Frank Merle On the implosion of a three dimensional compressible fluid
Abstract: We consider the compressible three dimensional Navier Stokes and Euler equations. In a suitable regime of barotropic laws, we construct a set of finite energy smooth initial data for which the corresponding solutions to both equations implode (with infinite density) at a later time at a point, and completely describe the associated formation of singularity.
Two essential steps of the analysis are the existence of $\mathcal C^\infty$ smooth self-similar solutions to the compressible Euler equations for quantized values of the speed and the derivation of spectral gap estimates for the associated linearized flow.
All blow up dynamics obtained for the Navier-Stokes problem are of type II (non self-similar).
This talk is based on joint works with Pierre Raphaël, Igor Rodnianski, and Jeremie Szeftel.
Beomjong Kwak Strichartz estimates and global well-posedness of the cubic NLS on 2D turus
Abstract: In this talk, we present an optimal $L^4$-Strichartz estimate for the Schrödinger equation on the two-dimensional rational torus $\mathbb{T}^2$. We first recall the previously known results and counterexamples on the Strichartz estimates on the torus. Then we present our new Strichartz estimate, which has an optimal amount of loss, and the small-data global well-posedness of (mass-critical) the cubic NLS in $H^s,s>0$ as its consequence. An intuition for the relation between them is then provided.
Our Strichartz estimate is based on a combinatorial proof. We introduce our key proposition, the Szemerédi-Trotter theorem, and explain the idea of the proof. This is a joint work with S. Herr.
Taegyu Kim Soliton resolution for Calogero—Moser derivative NLS
Abstract: We consider Calogero–Moser derivative NLS (CM-DNLS) equation which can be seen as a continuum version of completely integrable Calogero-Moser many-body systems in classical mechanics. Soliton resolution refers to the phenomenon where solutions asymptotically decompose into a sum of solitons and a dispersive radiation term as time progresses. Our work proves soliton resolution for both finite-time blow-up and global solutions without radial symmetry or size constraints. Although the equation exhibits integrability, our proof does not depend on this property, potentially providing insights applicable to other non-integrable models. This work is based on the joint work with Soonsik Kwon (KAIST).
Satoshi Masaki On the asymptotic behavior of cubic NLS systems without weak null gauge condition
Abstract: In this talk, we discuss cubic NLS systems in one dimension (1D). It is well-known that cubic nonlinearity is critical in 1D, where nonlinear effects significantly influence the asymptotic behavior of small solutions (e.g., modified scattering). In the case of systems, these nonlinear effects exhibit a wide variety of phenomena.

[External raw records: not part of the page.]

-- ==== Sys2Proof/Certificates/Slice0/Obligations.lean ====
section
/-!
DEFINITION. Certificates/Slice0/Obligations.lean: what the model claims, for the provers. Rules are cited as R<n> of spec/.
`Leads c s P` (Safety.lean) says that command `c` from `s` answers a next state of which `P` holds; `sameBut l` that two
states agree in every component not listed.
-/

open Sys2Proof Sys2Proof.Machine

/-! ### The block as a machine -/

/-- A step takes the front command and is its meaning over the queue's rest; with none waiting, one tick passes, which moves
real time on by 0.8 ns (log entry 1). -/
def Obligations.StepRunsFrontCommand : Prop :=
  (∀ (s : State) (c : Instr) (rest : List Instr), s.pending = c :: rest → step s = exec c { s with pending := rest }) ∧
  (∀ s : State, s.pending = [] → ∃ t, step s = .next t ∧ t = tick s ∧ t.real = s.real + 1 ∧ t.pending = [] ∧ t.fuse = s.fuse)

/-- R626: at reset every register field reads its reset value. What the model holds beside registers is at its start: no
command waits, no byte of memory is listed, no partition, time unit or port is under way. -/
def Obligations.ResetReadsResetValues : Prop :=
  (∀ (pg : Nat) (F : Fld) (i : Nat), State.reset.rd pg F i = F.resetAt i) ∧
  State.reset.pending = [] ∧ State.reset.mem = [] ∧ State.reset.poison = [] ∧ State.reset.flags = [] ∧
  State.reset.parts = [] ∧ State.reset.boot.next = 0 ∧ State.reset.boot.begun = false ∧ State.reset.time = {} ∧
  State.reset.sprue = {} ∧ State.reset.resets = [] ∧ State.reset.hot = [] ∧ State.reset.banks = {} ∧ Memory.wf State.reset = true

/-- Every command has a meaning, and only VAUX lost with VIN staying up damages the device (R642): every other command
answers a next state from every state. -/
def Obligations.OnlyVauxLossFaults : Prop :=
  (∀ (c : Instr) (s : State), c ≠ .vauxLoss false → ∃ t, exec c s = .next t) ∧
  (∀ s : State, exec (.vauxLoss false) s = .fault .damaged)

/-- The frame of every command: the queue, real time and the certificates given stay as they stood, and so does every
component of State that `touches` does not list for the command. -/
def Obligations.CommandsTouchOnlyTheirComponents : Prop :=
  ∀ (c : Instr) (s t : State), exec c s = .next t →
    t.pending = s.pending ∧ t.real = s.real ∧ t.pki = s.pki ∧ t.certs = s.certs ∧ s.sameBut (touches c) t

/-- A run of `k` commands that waited takes the `k` first of the queue, in order, and no more. -/
def Obligations.RunTakesCommandsInOrder : Prop :=
  ∀ (k : Nat) (s t : State), k ≤ s.pending.length → Sys2Proof.core.run k s = .next t → t.pending = s.pending.drop k

/-- The fuses move one way (R491, R501): over every step the variant, the fused bad map, steppings, start voltages and UDS stay,
the lifecycle state and the SVN never fall, and a disabled UDS stays disabled. -/
def Obligations.FusesMoveOneWay : Prop :=
  ∀ s t : State, step s = .next t → s.fuse.movesTo t.fuse

/-- What FusesMoveOneWay starts from at reset: a device PROVISIONED at SVN 0, whose UDS is enabled (log entry 5: the fused
values are the model's choice). -/
def Obligations.ResetFuses : Prop :=
  State.reset.fuse.life = .provisioned ∧ State.reset.fuse.svn = 0 ∧ State.reset.fuse.udsOff = false ∧
  State.reset.fuse.deploying = false ∧ State.reset.fuse.decommissioning = false

/-- Local memory: bytes read as they were stored, every byte outside the stored ones as before, and every memory operation
keeps the canonical form of the list. -/
def Obligations.MemoryReadsWhatWasStored : Prop :=
  ∀ (s : State) (a : Nat) (bs : Bytes),
    (s.setBs a bs).getBs a bs.length = bs ∧
    (∀ b, b < a ∨ a + bs.length ≤ b → (s.setBs a bs).getB b = s.getB b) ∧
    (Memory.wf s = true →
      Memory.wf (s.setBs a bs) = true ∧ ∀ (n : Nat) (t : Option Nat),
        Memory.wf (s.retag a n t) = true ∧ Memory.wf (s.undefine a n) = true ∧ Memory.wf (s.zeroStore a n) = true)

/-- R240: a write that covers a 64-byte sector whole makes its poison that of the data; a write to a part of a poisoned sector leaves the mark. Outside
the bytes written, memory is as before; away from DRAM a sector's mark can always be kept (R305). -/
def Obligations.WritesCarryPoison : Prop :=
  (∀ (s : State) (a : Nat) (d : Bytes) (poison : Nat) (b : Nat), b < a ∨ a + d.length ≤ b →
    (s.writeMem a d poison).getB b = s.getB b) ∧
  (∀ (s : State) (x : Nat) (d : Bytes) (poison : Nat), x % 64 = 0 → 0xA000000000 ≤ x → d.length = 64 →
    (s.writeMem x d poison).getBs x 64 = d ∧ (s.writeMem x d poison).poisoned x = bit poison 0) ∧
  (∀ (s : State) (a : Nat) (d : Bytes) (poison : Nat), 0xA000000000 ≤ a → 0 < d.length → a % 64 + d.length < 64 →
    s.poisoned a = true → (s.writeMem a d poison).poisoned a = true)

Previous studies in this field often assume the weak null gauge condition, a structural condition that ensures the existence of an effective conserved quantity. In this work, we present an example of a system that does not satisfy this condition. Despite this, we succeed in determining the asymptotic behavior of small solutions. The key lies in identifying a new type of conserved quantity for the corresponding ODE system.
Jinmyoung Seok From Lane-Emden Stars to Binary Stars: Stability in the gravitational Euler–Poisson System
Abstract: In astrophysical fluid dynamics, stars are modeled as isolated fluid masses governed by self-gravity. A fundamental hydrodynamic framework for describing the dynamics of Newtonian stars is provided by the gravitational Euler–Poisson (EP) system. In this talk, I will explore stability issues for both one-body and multi-body solutions of the EP system, which correspond to individual stars and star systems, respectively. In the first half of the talk, I will review key results on the stability of one-body solutions, specifically the so-called Lane-Emden stars. In the second half, I will present my results on the stability and instability of two-body rotating solutions of the EP system, which serve as models for binary star systems.